## Task objective
If a line in the data contains "bytes", copy it out.

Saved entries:

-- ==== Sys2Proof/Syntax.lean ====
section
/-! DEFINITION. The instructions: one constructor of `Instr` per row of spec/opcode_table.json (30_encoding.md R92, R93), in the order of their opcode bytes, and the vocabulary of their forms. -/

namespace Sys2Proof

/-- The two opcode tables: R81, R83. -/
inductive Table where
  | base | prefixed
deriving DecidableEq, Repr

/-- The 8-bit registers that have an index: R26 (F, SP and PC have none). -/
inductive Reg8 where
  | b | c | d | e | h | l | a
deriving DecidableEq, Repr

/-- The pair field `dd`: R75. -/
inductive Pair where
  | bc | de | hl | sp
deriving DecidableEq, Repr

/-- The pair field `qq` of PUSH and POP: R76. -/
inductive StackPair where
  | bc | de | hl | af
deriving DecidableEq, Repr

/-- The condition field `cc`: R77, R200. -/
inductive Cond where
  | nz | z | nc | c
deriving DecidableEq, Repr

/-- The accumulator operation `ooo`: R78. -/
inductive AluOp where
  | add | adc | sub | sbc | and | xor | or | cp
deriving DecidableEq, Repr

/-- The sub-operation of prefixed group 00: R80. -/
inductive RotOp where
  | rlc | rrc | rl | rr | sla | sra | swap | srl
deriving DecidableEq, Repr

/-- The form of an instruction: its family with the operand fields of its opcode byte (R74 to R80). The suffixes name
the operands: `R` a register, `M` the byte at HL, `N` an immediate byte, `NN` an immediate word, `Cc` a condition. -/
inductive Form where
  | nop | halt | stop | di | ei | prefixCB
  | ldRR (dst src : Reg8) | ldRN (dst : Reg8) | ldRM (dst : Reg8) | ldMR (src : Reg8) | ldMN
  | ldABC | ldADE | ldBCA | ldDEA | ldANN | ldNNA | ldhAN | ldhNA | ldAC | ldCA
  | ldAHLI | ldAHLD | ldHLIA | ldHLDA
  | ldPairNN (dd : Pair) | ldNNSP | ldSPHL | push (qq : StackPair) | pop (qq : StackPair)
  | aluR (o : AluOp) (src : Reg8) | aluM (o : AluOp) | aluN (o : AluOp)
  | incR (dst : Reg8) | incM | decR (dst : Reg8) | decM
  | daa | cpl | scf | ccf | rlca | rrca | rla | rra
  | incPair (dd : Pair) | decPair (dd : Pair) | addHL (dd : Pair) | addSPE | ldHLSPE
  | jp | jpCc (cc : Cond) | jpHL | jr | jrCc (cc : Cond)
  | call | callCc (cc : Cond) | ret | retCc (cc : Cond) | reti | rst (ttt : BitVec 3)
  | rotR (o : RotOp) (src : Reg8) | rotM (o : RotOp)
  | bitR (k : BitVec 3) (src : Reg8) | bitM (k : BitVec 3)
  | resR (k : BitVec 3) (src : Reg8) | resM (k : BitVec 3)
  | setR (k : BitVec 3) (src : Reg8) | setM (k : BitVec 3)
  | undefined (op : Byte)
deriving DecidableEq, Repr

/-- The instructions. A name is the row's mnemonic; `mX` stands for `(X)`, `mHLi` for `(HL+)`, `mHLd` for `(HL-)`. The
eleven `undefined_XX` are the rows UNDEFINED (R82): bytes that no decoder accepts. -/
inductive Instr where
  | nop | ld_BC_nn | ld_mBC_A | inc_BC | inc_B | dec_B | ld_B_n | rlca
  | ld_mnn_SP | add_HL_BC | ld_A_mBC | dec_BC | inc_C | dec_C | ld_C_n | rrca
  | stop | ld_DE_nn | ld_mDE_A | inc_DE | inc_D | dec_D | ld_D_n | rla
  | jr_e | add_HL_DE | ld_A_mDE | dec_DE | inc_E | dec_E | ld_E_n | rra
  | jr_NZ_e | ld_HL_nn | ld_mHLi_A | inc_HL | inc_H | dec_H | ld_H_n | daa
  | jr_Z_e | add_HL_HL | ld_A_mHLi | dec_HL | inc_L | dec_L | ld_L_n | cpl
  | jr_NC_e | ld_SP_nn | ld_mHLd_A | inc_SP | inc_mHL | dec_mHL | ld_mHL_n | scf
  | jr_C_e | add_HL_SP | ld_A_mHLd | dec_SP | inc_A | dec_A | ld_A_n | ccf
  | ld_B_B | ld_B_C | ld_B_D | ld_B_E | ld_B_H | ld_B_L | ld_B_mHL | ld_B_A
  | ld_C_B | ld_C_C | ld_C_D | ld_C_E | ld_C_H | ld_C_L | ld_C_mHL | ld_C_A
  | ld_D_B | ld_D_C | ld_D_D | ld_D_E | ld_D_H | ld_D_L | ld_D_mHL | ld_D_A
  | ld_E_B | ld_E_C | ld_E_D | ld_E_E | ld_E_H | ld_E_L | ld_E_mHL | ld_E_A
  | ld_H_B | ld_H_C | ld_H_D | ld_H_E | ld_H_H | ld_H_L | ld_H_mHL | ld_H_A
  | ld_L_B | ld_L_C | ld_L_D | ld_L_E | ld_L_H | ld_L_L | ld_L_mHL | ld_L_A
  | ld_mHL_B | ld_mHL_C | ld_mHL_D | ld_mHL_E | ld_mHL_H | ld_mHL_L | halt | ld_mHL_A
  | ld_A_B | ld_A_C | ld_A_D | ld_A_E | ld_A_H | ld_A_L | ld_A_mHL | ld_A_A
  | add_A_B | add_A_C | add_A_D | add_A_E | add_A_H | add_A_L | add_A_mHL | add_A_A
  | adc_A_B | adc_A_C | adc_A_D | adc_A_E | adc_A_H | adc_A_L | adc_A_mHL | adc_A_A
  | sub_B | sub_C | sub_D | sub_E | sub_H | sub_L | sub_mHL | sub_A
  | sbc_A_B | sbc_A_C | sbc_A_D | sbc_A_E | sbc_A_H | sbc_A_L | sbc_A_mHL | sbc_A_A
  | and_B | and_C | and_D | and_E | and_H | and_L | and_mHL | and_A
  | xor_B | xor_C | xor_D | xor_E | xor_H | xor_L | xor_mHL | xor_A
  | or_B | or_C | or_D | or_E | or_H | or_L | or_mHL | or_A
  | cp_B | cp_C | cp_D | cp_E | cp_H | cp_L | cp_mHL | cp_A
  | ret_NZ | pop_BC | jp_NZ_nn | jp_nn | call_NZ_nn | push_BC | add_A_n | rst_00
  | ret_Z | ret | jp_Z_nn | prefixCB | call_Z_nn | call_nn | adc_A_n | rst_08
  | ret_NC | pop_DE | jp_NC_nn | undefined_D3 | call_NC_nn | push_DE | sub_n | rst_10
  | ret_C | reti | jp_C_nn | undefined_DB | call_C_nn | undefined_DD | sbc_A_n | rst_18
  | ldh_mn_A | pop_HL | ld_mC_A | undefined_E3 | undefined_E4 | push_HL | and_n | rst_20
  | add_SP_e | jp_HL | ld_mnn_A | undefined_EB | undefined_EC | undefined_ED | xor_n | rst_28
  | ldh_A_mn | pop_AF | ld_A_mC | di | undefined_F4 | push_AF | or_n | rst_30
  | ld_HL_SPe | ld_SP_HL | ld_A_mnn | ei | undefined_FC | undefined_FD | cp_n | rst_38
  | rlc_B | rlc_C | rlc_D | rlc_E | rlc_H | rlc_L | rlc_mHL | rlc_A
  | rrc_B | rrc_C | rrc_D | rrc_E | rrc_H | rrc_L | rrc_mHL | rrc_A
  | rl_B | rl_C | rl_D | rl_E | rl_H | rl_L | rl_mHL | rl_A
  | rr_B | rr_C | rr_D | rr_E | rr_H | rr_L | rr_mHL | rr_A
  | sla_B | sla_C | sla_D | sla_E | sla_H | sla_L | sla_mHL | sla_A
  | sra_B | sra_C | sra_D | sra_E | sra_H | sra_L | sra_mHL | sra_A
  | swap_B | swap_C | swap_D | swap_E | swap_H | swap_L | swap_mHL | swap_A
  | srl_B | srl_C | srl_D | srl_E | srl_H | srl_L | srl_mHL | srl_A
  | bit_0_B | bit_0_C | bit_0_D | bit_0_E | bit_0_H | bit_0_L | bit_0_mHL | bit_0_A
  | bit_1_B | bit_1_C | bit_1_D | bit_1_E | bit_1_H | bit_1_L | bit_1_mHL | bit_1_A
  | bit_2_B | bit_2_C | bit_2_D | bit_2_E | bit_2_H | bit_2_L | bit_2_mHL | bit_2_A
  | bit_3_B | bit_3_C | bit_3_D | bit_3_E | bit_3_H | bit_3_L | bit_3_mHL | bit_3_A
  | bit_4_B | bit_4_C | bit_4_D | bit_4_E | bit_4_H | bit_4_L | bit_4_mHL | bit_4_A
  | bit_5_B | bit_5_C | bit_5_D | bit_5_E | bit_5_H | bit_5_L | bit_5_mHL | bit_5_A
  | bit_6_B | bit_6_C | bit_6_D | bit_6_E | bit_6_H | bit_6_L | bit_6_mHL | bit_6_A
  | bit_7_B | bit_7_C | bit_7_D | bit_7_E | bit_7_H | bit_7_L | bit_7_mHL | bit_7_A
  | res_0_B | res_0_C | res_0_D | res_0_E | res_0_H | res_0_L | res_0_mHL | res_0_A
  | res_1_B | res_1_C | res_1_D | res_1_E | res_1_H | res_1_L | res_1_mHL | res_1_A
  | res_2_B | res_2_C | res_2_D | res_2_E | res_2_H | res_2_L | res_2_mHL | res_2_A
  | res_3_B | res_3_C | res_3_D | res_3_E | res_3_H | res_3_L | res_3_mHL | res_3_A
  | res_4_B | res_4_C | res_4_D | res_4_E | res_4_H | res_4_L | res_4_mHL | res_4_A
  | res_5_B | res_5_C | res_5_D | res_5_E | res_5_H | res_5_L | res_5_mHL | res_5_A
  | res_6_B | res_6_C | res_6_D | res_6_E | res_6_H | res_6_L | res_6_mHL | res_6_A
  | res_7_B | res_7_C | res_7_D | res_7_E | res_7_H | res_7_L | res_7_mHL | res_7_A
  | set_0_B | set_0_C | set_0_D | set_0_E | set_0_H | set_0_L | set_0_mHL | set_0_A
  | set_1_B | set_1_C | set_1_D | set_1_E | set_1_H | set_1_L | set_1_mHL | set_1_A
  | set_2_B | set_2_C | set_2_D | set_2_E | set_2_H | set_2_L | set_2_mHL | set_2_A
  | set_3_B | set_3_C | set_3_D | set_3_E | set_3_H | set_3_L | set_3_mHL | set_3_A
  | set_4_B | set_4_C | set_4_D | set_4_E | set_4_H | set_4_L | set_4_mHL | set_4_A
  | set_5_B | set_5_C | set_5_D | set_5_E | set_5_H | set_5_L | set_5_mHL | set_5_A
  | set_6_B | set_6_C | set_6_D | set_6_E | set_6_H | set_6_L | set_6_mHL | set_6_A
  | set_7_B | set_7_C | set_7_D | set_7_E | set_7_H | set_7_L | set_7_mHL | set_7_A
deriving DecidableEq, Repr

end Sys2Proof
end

## Written answer
/-! DEFINITION. The instructions: one constructor of `Instr` per row of spec/opcode_table.json (30_encoding.md R92, R93), in the order of their opcode bytes, and the vocabulary of their forms. -/
eleven `undefined_XX` are the rows UNDEFINED (R82): bytes that no decoder accepts. -/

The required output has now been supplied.